The conducted analysis assessed the impact of changes in atmospheric air relative humidity in the range from 0% to 80% on the performance characteristics of a single-stage membrane separation process. To enable a multi-criteria evaluation of the effect of relative humidity on the performance of the m-DAC system, selected process parameters are presented in the form of a radar chart (Figure 4). The presented data have been normalized with respect to the maximum and minimum values for each analyzed indicator, allowing for direct comparison of the impact of humidity on all key aspects of the process in a single graphical form. The use of normalized values enables direct comparison of parameters with different units and scales, thus providing an unambiguous identification of the optimal operating conditions of the system.

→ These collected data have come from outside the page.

-- ==== Sys2Proof/Machine/Core.lean ====
section
/-! DEFINITION. The machine as the host sees it. -/

def Sys2Proof.core : Host.Core :=
  { State := Sys2Proof.Machine.State
    Fault := Sys2Proof.Machine.Fault
    Refusal := Sys2Proof.Machine.Refusal
    step := Sys2Proof.Machine.step
    reset := Sys2Proof.Machine.State.reset }
end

The analyzed parameters include energy intensity of separation, CO2 purity in the permeate stream, CO2 recovery rate, mass flow of captured CO2, and required membrane surface area. The results clearly indicate that an increase in relative humidity from 0% to 80% leads to a systematic deterioration of all process parameters except for the required membrane surface area, which is smallest at the highest humidity. The best results in terms of energy intensity, purity, and the separated CO2 flow were obtained for RH = 0%, indicating a significant negative impact of water vapor presence on the efficiency of CO2 separation.
Detailed results are presented in Figure 5. The curve showing the energy intensity of the CO2 capture process and the power demand as a function of the relative humidity of the atmospheric air is shown in Figure 5a. Across the entire analyzed RH range (0–80%), the energy intensity of the CO2 capture process increases from approximately 11.72 kWh/kg CO2 to 15.69 kWh/kg CO2, which represents an increase of about 34%. Simultaneously, the total power demand of the system increases from about 5.34 kW to 6.88 kW, i.e., by approximately 29%. According to the data presented in Table 3, the membrane exhibits about ten times higher permeance for water vapor compared to CO2, which significantly affects the efficiency of the gas mixture separation and leads to increased energy requirements—especially at high vacuum levels on the permeate side.

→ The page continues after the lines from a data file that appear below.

/-- 07 R179, R185, R186; 09 R222, R223; 10 R253 to R257, R263, R264, R271, R272; 14 R344: the events of the Wheel, the
damper, the pug engine, the cones, the messages, the I/O reads and the MCAS engine. A Wheel command acts at its start
(assumption 24), asks the damper at the head (46), and shows W as 74 says. -/
def Obligations.EngineEvents : Prop :=
  ∀ s : State,
    (∀ clus q w1 c c' s', (s.wheel clus).runArray = none → (s.wheel clus).runPort = none →
        (s.wheel clus).startAt ≠ some s.cycle → s.wheelPick clus = some (q, w1) → w1.head clus q = some c → clus ∈ c.cluss →
        let w2 : Wheel := if wheelArray c.ins then { w1 with runArray := some q } else { w1 with runPort := some q }
        (s.setWheel clus { w2 with startAt := some s.cycle }).readRows c = .ok (c', s') →
        let last : Prop := ∀ k ∈ c.cluss, k = clus ∨ k ∈ c.begun
        let starts : State → Prop := fun s1 => ∃ u, Acts (.wheelCommandStart clus) s u ∧ u.mem = s1.mem
          ∧ (if wheelArray c.ins then (u.wheel clus).runArray else (u.wheel clus).runPort) = some q
          ∧ ∀ d ∈ (u.wheel clus).queue q, d.id = c.id → clus ∈ d.begun
        (¬ last → starts s')
          ∧ (∀ fl s1, last → wheelEffect s' clus c' = .ok (fl, s1) → starts s1)
          ∧ ∀ cause addr wr pw s1 x, last → wheelEffect s' clus c' = .error (.fault cause addr wr pw, s1) →
            s1.task? c.task = some x →
            ActsOn (.wheelCommandStart clus) s c.task fun u y => q ∈ (u.wheel clus).stopped
              ∧ q ∈ y.fpend ∧ q ∈ y.wstop ∧ y.werr = BitVec.ofNat 64 (cause * 65536 + wheelOpc c.ins)
              ∧ y.pend = x.pend ++ [{ code := cWheel, detail := cause, addr := addr, w := wr, pw := pw,
                                      info := BitVec.ofNat 32 (wheelOpc c.ins), ref := q }])
      ∧ (∀ clus array q c x, (if array then (s.wheel clus).runArray else (s.wheel clus).runPort) = some q →
          (s.wheel clus).head clus q = some c → c.runs clus = true → ((s.wheel clus).queues.map (·.1)).Nodup →
          c.snap = none → c.parts = [clus] → c.clus = clus → (∀ f, c.ins ≠ .mmac f) → s.task? c.task = some x →
          x.live = true →
          ActsOn (.wheelCommandComplete clus array) s c.task fun u y =>
            (if array then (u.wheel clus).runArray else (u.wheel clus).runPort) = none
              ∧ ((u.wheel clus).queue q).map (·.id) = (((s.wheel clus).queue q).map (·.id)).filter (· != c.id)
              ∧ y.wdone = x.wdone + 1 ∧ y.fpflags = orFlags x.fpflags (wheelFlags c.flags))
      ∧ (∀ clus,
          let k := s.clus clus
          let die := dieOfClus clus
          (s.capping = true → Acts (.damperGrant clus) s s)
            ∧ ∀ wheel id t0 l, k.damperQ = (wheel, id, t0) :: l → s.capping = false → s.holders die < (s.die die).lim →
              (∀ g, k.lastGrant = some g → (s.die die).gap ≤ (s.cycle - g).toNat) →
              ∃ u, Acts (.damperGrant clus) s u ∧ (u.clus clus).damperQ = l ∧ (u.clus clus).lastGrant = some s.cycle
                ∧ (u.clus clus).leaves = k.leaves ++ [(wheel, id)]
                ∧ (if wheel then ∀ q, ∀ c ∈ (u.wheel clus).queue q, c.id = id → c.granted = true
                   else ∀ c, u.copy? clus id = some c → c.granted = true))
      ∧ (∀ clus id c src dst pad sf df op rnd nov dims layout dest recv, s.copy? clus id = some c →
          c.op = .copy src dst pad sf df op rnd nov dims layout dest recv →
          let k := s.clus clus
          (c.run = .queued → c.bad = none → k.before c = [] → c.heavy = true → c.granted = false →
              (∀ r ∈ k.damperQ, r.1 = false → r.2.1 ≠ id) →
              ∃ u, Acts (.copyStart clus id) s u ∧ (u.clus clus).damperQ = k.damperQ ++ [(false, id, s.cycle)])
            ∧ (c.run = .queued → c.bad = none → k.before c = [] → (c.heavy = true → c.granted = true) → dest = none →
              let own := Clock.join (pubClock c.party 1) (pubClock c.writer 1)
              let c' := { c with clk := Clock.join (Clock.join c.clk (k.queueClk c.mask)) own }
              ∀ s1 fl es, copyWalk (s.copyWho c' c'.party) (s.copyWho c' c'.writer) src dst pad sf df op rnd nov dims layout false none
                  (copyTotal dims - c.done) c.done s 0 [] = (s1, fl, es, copyTotal dims, none) →
              ∃ u d, Acts (.copyStart clus id) s u ∧ u.copy? clus id = some d ∧ d.run = .running
                ∧ d.done = copyTotal dims ∧ d.flags = c.flags ||| fl ∧ u.mem = s1.mem)
            ∧ (c.run = .running → c.done = copyTotal dims → c.unacked = 0 → c.ended = false →
              ∀ x, s.task? c.task = some x → x.live = true →
              (c.cone = none → ActsOn (.copyComplete clus id) s c.task fun u y => u.copy? clus id = none
                  ∧ y.fpflags = orFlags x.fpflags c.flags ∧ y.copied = x.copied ++ [(c.promise, c.pub)])
                ∧ ∀ cid, c.cone = some cid → s.coneOk clus cid c.dom [0] = true → (s.cone clus cid).a ≠ (s.cone clus cid).e →
                  i32Ok (s.cone clus cid).pb = true →
                  ∃ u, Acts (.copyComplete clus id) s u ∧ u.copy? clus id = none ∧ (s.cone clus cid).arrived 0 (u.cone clus cid)))
      ∧ (∀ clus id c x, s.copy? clus id = some c → c.ended = false → s.task? c.task = some x → c.late = false →
          c.run ≠ .faulted → c.promise.toNat ≤ s.cycle.toNat → c.op ≠ .fence →
          ActsOn (.latePromiseExpiry clus id) s c.task fun u y => (u.copy? clus id).map (·.late) = some true
            ∧ y.pend = x.pend ++ [{ code := cLate, detail := 0, addr := 0, w := false,
                                    info := c.promise.setWidth 32, ref := id }])
      ∧ (∀ clus id c, s.copy? clus id = some c → c.op = .fence → (s.clus clus).before c = [] →
          ∃ u, Acts (.cpyqfFenceComplete clus id) s u ∧ u.copy? clus id = none)
      ∧ (∀ idx p, s.pbdecs[idx]? = some p → s.coneOk p.clus p.cid p.dom [0] = true →
          let c := s.cone p.clus p.cid
          i32Ok (c.pb - p.bytes) = true →
          ∃ u, Acts (.pendingByteDecrement idx) s u ∧ u.pbdecs = s.pbdecs.eraseIdx idx
            ∧ (u.cone p.clus p.cid).pb = c.pb - p.bytes
            ∧ (u.cone p.clus p.cid).phase = (if c.a = c.e ∧ c.pb - p.bytes = 0 then !c.phase else c.phase)
            ∧ (u.cone p.clus p.cid).a = (if c.a = c.e ∧ c.pb - p.bytes = 0 then 0 else c.a))
      ∧ (∀ idx signal r, (s.rarrs.filter fun r => r.signal == signal)[idx]? = some r → r.at'.isSome = true →
          (∀ x ∈ s.rarrs.takeWhile fun x => x.mid != r.mid, x.task = r.task → x.clus = r.clus → x.cid ≠ r.cid) →
          (∀ x ∈ s.rarrs, x.clus = r.clus → x.cid = r.cid → x.at'.isSome = true → r.at'.getD 0 ≤ x.at'.getD 0) →
          let c := s.cone r.clus r.cid
          (signal = false → s.coneOk r.clus r.cid r.dom [0] = true → c.a ≠ c.e → i32Ok c.pb = true →
              ∃ u, Acts (.remoteArrival idx) s u ∧ u.rarrs = s.rarrs.filter (fun x => x.mid != r.mid)
                ∧ c.arrived 0 (u.cone r.clus r.cid))
            ∧ (signal = true → s.coneOk r.clus r.cid r.dom [1] = true →
              ∃ u, Acts (.remoteSignal idx) s u ∧ u.rarrs = s.rarrs.filter (fun x => x.mid != r.mid)
                ∧ (u.cone r.clus r.cid).phase = !c.phase ∧ (u.cone r.clus r.cid).waiters = []))
      ∧ (∀ id m, s.sends.find? (fun m => m.id == id) = some m → m.dev = s.devnum.toNat → m.status = none →
          (∀ x ∈ s.sends.takeWhile fun x => x.id != id, x.task = m.task → x.handle = m.handle → x.dev = m.dev →
            x.status ≠ none) →
          flitsOf m.words.length ≤ m.got.length →
          let answers := fun (u : State) (r : Nat) =>
            (u.sends.find? fun m => m.id == id) = some { m with status := some r }
          (s.reachable m.handle (some m.dom) = false → ∃ u, Acts (.messageDelivery id) s u ∧ answers u 2)
            ∧ ∀ v x, s.reachable m.handle (some m.dom) = true → m.words = [v] → m.reg < 16 →
              s.task? (handleFrame m.handle) = some x → x.live = true → x.mbox.length < 48 →
              ActsOn (.messageDelivery id) s (handleFrame m.handle) fun u y => answers u 0
                ∧ (if x.isFull m.reg = false ∧ x.boxed m.reg = false then
                    y.m.toList.getD m.reg 0 = v ∧ y.isFull m.reg = true ∧ y.mbox = x.mbox
                   else y.m = x.m ∧ y.full = x.full
                    ∧ y.mbox = x.mbox ++ [{ value := v, reg := BitVec.ofNat 4 m.reg, blk := m.blk, clk := m.clk }]))
      ∧ (∀ id m r x n trapm, s.sends.find? (fun m => m.id == id) = some m → m.status = some r → s.task? m.task = some x →
          x.live = true → x.sends.find? (fun e => e.1 == id) = some (id, .s n, trapm) → n ≠ 0 →
          ActsOn (.messageAck id) s m.task fun u y => (∀ e ∈ u.sends, e.id ≠ id) ∧ (∀ e ∈ y.sends, e.1 ≠ id)
            ∧ (if trapm = true ∧ r ≠ 0 then y.s = x.s
                ∧ y.pend = x.pend ++ [{ code := cMessage, detail := r, addr := 0, w := false, info := 0x9C0, ref := id }]
               else y.sreg n = BitVec.ofNat 64 r ∧ y.pend = x.pend))
      ∧ (∀ t x r, s.task? t = some x → x.io = some r → r.result = none →
          (∀ st v, ActsOn (.ioldCompletion t st v) s t fun _ y =>
              y = { x with io := some { r with result := some (Nat.min st 2, v) } })
            ∧ (65536 ≤ (s.cycle - r.t0).toNat → ActsOn (.ioldTimeout t) s t fun _ y =>
              y = { x with io := some { r with result := some (3, 0) } }))
      ∧ ∀ t x r l n, s.task? t = some x → x.mcas = some r → r.seen = none → r.lines[r.held]? = some l →
          r.lines[r.held + 1]? = some n → s.folding (l * 128) = false → s.lost.contains (homeDie (l * 128)) = false →
          (s.dirEnt l).pinnedBy = none → s.lockable t l = true →
          ActsOn (.mcasLockGrant t) s t fun u y => y = { x with mcas := some { r with held := r.held + 1 } }
            ∧ (u.dirEnt l).st = .l t ∧ u.lockWaits = (s.lockWaits.filter fun w => w.2 != .mcas t) ++ [(n, .mcas t)]
            ∧ u.mem = s.mem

As shown in Figure 5b, the vacuum pump demonstrates the greatest sensitivity to changes in RH regarding power demand. In contrast, the power consumption of the feed fan remains relatively constant throughout the analyzed range, which is due to the fact that the increase in relative humidity of the air does not significantly affect its composition before entering the membrane module, and the supplied air flow is constant. Only on the permeate side, for membranes favoring water vapor permeation, the increased H2O content can notably influence the energy characteristics of the system.
A high RH value under conditions where a membrane favoring water vapor permeance is used results in a significant increase in the total gas flux passing through the membrane. This, in turn, leads to an increase in power demand and energy intensity per unit of separated CO2. This correlation is well illustrated by the analyses presented in Figure 5c,d, where a clear increase in the water vapor share in the permeate stream and a simultaneous decrease in CO2 content in this stream can be observed as RH increases. Depending on the analyzed level of relative humidity, the permeate may contain from 0 up to even 60% (volume) of water vapor, while the CO2 content remains relatively low, ranging from about 0.9% down to 0.4%.

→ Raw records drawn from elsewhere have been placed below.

@[simp] theorem State.setDir_part : (s.setDir l e).part = s.part := rfl
@[simp] theorem State.setDir_present : (s.setDir l e).present = s.present := rfl
@[simp] theorem State.setDir_rollback : (s.setDir l e).rollback = s.rollback := rfl
@[simp] theorem State.setDir_cycle : (s.setDir l e).cycle = s.cycle := rfl
@[simp] theorem State.setDir_devset : (s.setDir l e).devset = s.devset := rfl
@[simp] theorem State.setDir_devnum : (s.setDir l e).devnum = s.devnum := rfl
@[simp] theorem State.setDir_fabthr : (s.setDir l e).fabthr = s.fabthr := rfl
@[simp] theorem State.setDir_cohctl : (s.setDir l e).cohctl = s.cohctl := rfl
@[simp] theorem State.setDir_delBound : (s.setDir l e).delBound = s.delBound := rfl
@[simp] theorem State.setDir_delDrop : (s.setDir l e).delDrop = s.delDrop := rfl
@[simp] theorem State.setDir_slfold : (s.setDir l e).slfold = s.slfold := rfl
@[simp] theorem State.setDir_foldstat : (s.setDir l e).foldstat = s.foldstat := rfl
@[simp] theorem State.setDir_foldTo : (s.setDir l e).foldTo = s.foldTo := rfl
@[simp] theorem State.setDir_uetcfg : (s.setDir l e).uetcfg = s.uetcfg := rfl
@[simp] theorem State.setDir_uetrto : (s.setDir l e).uetrto = s.uetrto := rfl
@[simp] theorem State.setDir_uetretry : (s.setDir l e).uetretry = s.uetretry := rfl
@[simp] theorem State.setDir_uetmap : (s.setDir l e).uetmap = s.uetmap := rfl
@[simp] theorem State.setDir_uetTable : (s.setDir l e).uetTable = s.uetTable := rfl
@[simp] theorem State.setDir_mem : (s.setDir l e).mem = s.mem := rfl
@[simp] theorem State.setDir_poison : (s.setDir l e).poison = s.poison := rfl
@[simp] theorem State.setDir_lost : (s.setDir l e).lost = s.lost := rfl
@[simp] theorem State.setDir_recover : (s.setDir l e).recover = s.recover := rfl
@[simp] theorem State.setDir_dir : (s.setDir l e).dir = s.dir.set l e := rfl
@[simp] theorem State.setDir_tlb : (s.setDir l e).tlb = s.tlb := rfl
@[simp] theorem State.setDir_wit : (s.setDir l e).wit = s.wit := rfl
@[simp] theorem State.setDir_lineHist : (s.setDir l e).lineHist = s.lineHist := rfl
@[simp] theorem State.setDir_shadow : (s.setDir l e).shadow = s.shadow := rfl
@[simp] theorem State.setDir_shadowTold : (s.setDir l e).shadowTold = s.shadowTold := rfl
@[simp] theorem State.setDir_rels : (s.setDir l e).rels = s.rels := rfl
@[simp] theorem State.setDir_parties : (s.setDir l e).parties = s.parties := rfl
@[simp] theorem State.setDir_tasks : (s.setDir l e).tasks = s.tasks := rfl
@[simp] theorem State.setDir_frames : (s.setDir l e).frames = s.frames := rfl
@[simp] theorem State.setDir_doms : (s.setDir l e).doms = s.doms := rfl
@[simp] theorem State.setDir_tiles : (s.setDir l e).tiles = s.tiles := rfl
@[simp] theorem State.setDir_cluss : (s.setDir l e).cluss = s.cluss := rfl
@[simp] theorem State.setDir_dies : (s.setDir l e).dies = s.dies := rfl
@[simp] theorem State.setDir_gangs : (s.setDir l e).gangs = s.gangs := rfl
@[simp] theorem State.setDir_gangSeq : (s.setDir l e).gangSeq = s.gangSeq := rfl
@[simp] theorem State.setDir_compacts : (s.setDir l e).compacts = s.compacts := rfl
@[simp] theorem State.setDir_injq : (s.setDir l e).injq = s.injq := rfl
@[simp] theorem State.setDir_flits : (s.setDir l e).flits = s.flits := rfl
@[simp] theorem State.setDir_fk : (s.setDir l e).fk = s.fk := rfl
@[simp] theorem State.setDir_cycled : (s.setDir l e).cycled = s.cycled := rfl
@[simp] theorem State.setDir_downLinks : (s.setDir l e).downLinks = s.downLinks := rfl
@[simp] theorem State.setDir_slots : (s.setDir l e).slots = s.slots := rfl
@[simp] theorem State.setDir_sends : (s.setDir l e).sends = s.sends := rfl
@[simp] theorem State.setDir_rarrs : (s.setDir l e).rarrs = s.rarrs := rfl
@[simp] theorem State.setDir_pbdecs : (s.setDir l e).pbdecs = s.pbdecs := rfl
@[simp] theorem State.setDir_parked : (s.setDir l e).parked = s.parked := rfl
@[simp] theorem State.setDir_barWrites : (s.setDir l e).barWrites = s.barWrites := rfl
@[simp] theorem State.setDir_barReads : (s.setDir l e).barReads = s.barReads := rfl
@[simp] theorem State.setDir_lockWaits : (s.setDir l e).lockWaits = s.lockWaits := rfl
@[simp] theorem State.setDir_strays : (s.setDir l e).strays = s.strays := rfl
@[simp] theorem State.setDir_gangJoins : (s.setDir l e).gangJoins = s.gangJoins := rfl
@[simp] theorem State.setDir_uetOut : (s.setDir l e).uetOut = s.uetOut := rfl
@[simp] theorem State.setDir_uetSeen : (s.setDir l e).uetSeen = s.uetSeen := rfl
@[simp] theorem State.setDir_inbox : (s.setDir l e).inbox = s.inbox := rfl
@[simp] theorem State.setDir_ended : (s.setDir l e).ended = s.ended := rfl
@[simp] theorem State.setDir_signFails : (s.setDir l e).signFails = s.signFails := rfl
@[simp] theorem State.setDir_nextId : (s.setDir l e).nextId = s.nextId := rfl
@[simp] theorem State.setDir_mboxes : (s.setDir l e).mboxes = s.mboxes := rfl
@[simp] theorem State.setDir_msixHost : (s.setDir l e).msixHost = s.msixHost := rfl
@[simp] theorem State.setDir_msixPeer : (s.setDir l e).msixPeer = s.msixPeer := rfl
@[simp] theorem State.setDir_bootaddr : (s.setDir l e).bootaddr = s.bootaddr := rfl
@[simp] theorem State.setDir_bootstat : (s.setDir l e).bootstat = s.bootstat := rfl
@[simp] theorem State.setDir_measure : (s.setDir l e).measure = s.measure := rfl
@[simp] theorem State.setDir_measured : (s.setDir l e).measured = s.measured := rfl
@[simp] theorem State.setDir_version : (s.setDir l e).version = s.version := rfl
@[simp] theorem State.setDir_pklimit : (s.setDir l e).pklimit = s.pklimit := rfl
@[simp] theorem State.setDir_capping : (s.setDir l e).capping = s.capping := rfl
@[simp] theorem State.setDir_sensors : (s.setDir l e).sensors = s.sensors := rfl
@[simp] theorem State.setDir_ioErrors : (s.setDir l e).ioErrors = s.ioErrors := rfl
@[simp] theorem State.setDir_notices : (s.setDir l e).notices = s.notices := rfl
@[simp] theorem State.setDir_outputs : (s.setDir l e).outputs = s.outputs := rfl
@[simp] theorem State.setDir_agenda : (s.setDir l e).agenda = s.agenda := rfl
@[simp] theorem State.setDir_cur : (s.setDir l e).cur = s.cur := rfl
@[simp] theorem State.setDir_cx : (s.setDir l e).cx = s.cx := rfl
@[simp] theorem State.setDir_ckRank : (s.setDir l e).ckRank = s.ckRank := rfl
@[simp] theorem State.setDir_fresh : (s.setDir l e).fresh = s.fresh := rfl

However, it should be noted that the constant CO2 content in the permeate stream results directly from the calculation assumption, according to which the maximum CO2 concentration in the retentate stream was set at 300 ppm—following the approach proposed by Fujikawa et al. [28].
A high content of water vapor in the permeate stream poses a significant challenge for the implementation of multi-stage membrane separation processes. Directing the permeate stream, which has not been previously dried, carries the risk of damaging membranes in subsequent stages of the process. The presence of water vapor can lead to pore blockage in the membrane, thereby limiting its separation capacity, as well as to degradation of the membrane material due to swelling [37,38,39]. Additionally, the significantly higher permeance of H2O compared to other components of the gas mixture prevents achieving a high-purity CO2 stream, which is crucial in applications such as geological storage or further chemical conversion of CO2. For this reason, the system requires appropriate drying of the permeate stream before directing it to the subsequent separation stages or pre-drying of the feed air before it enters the membrane.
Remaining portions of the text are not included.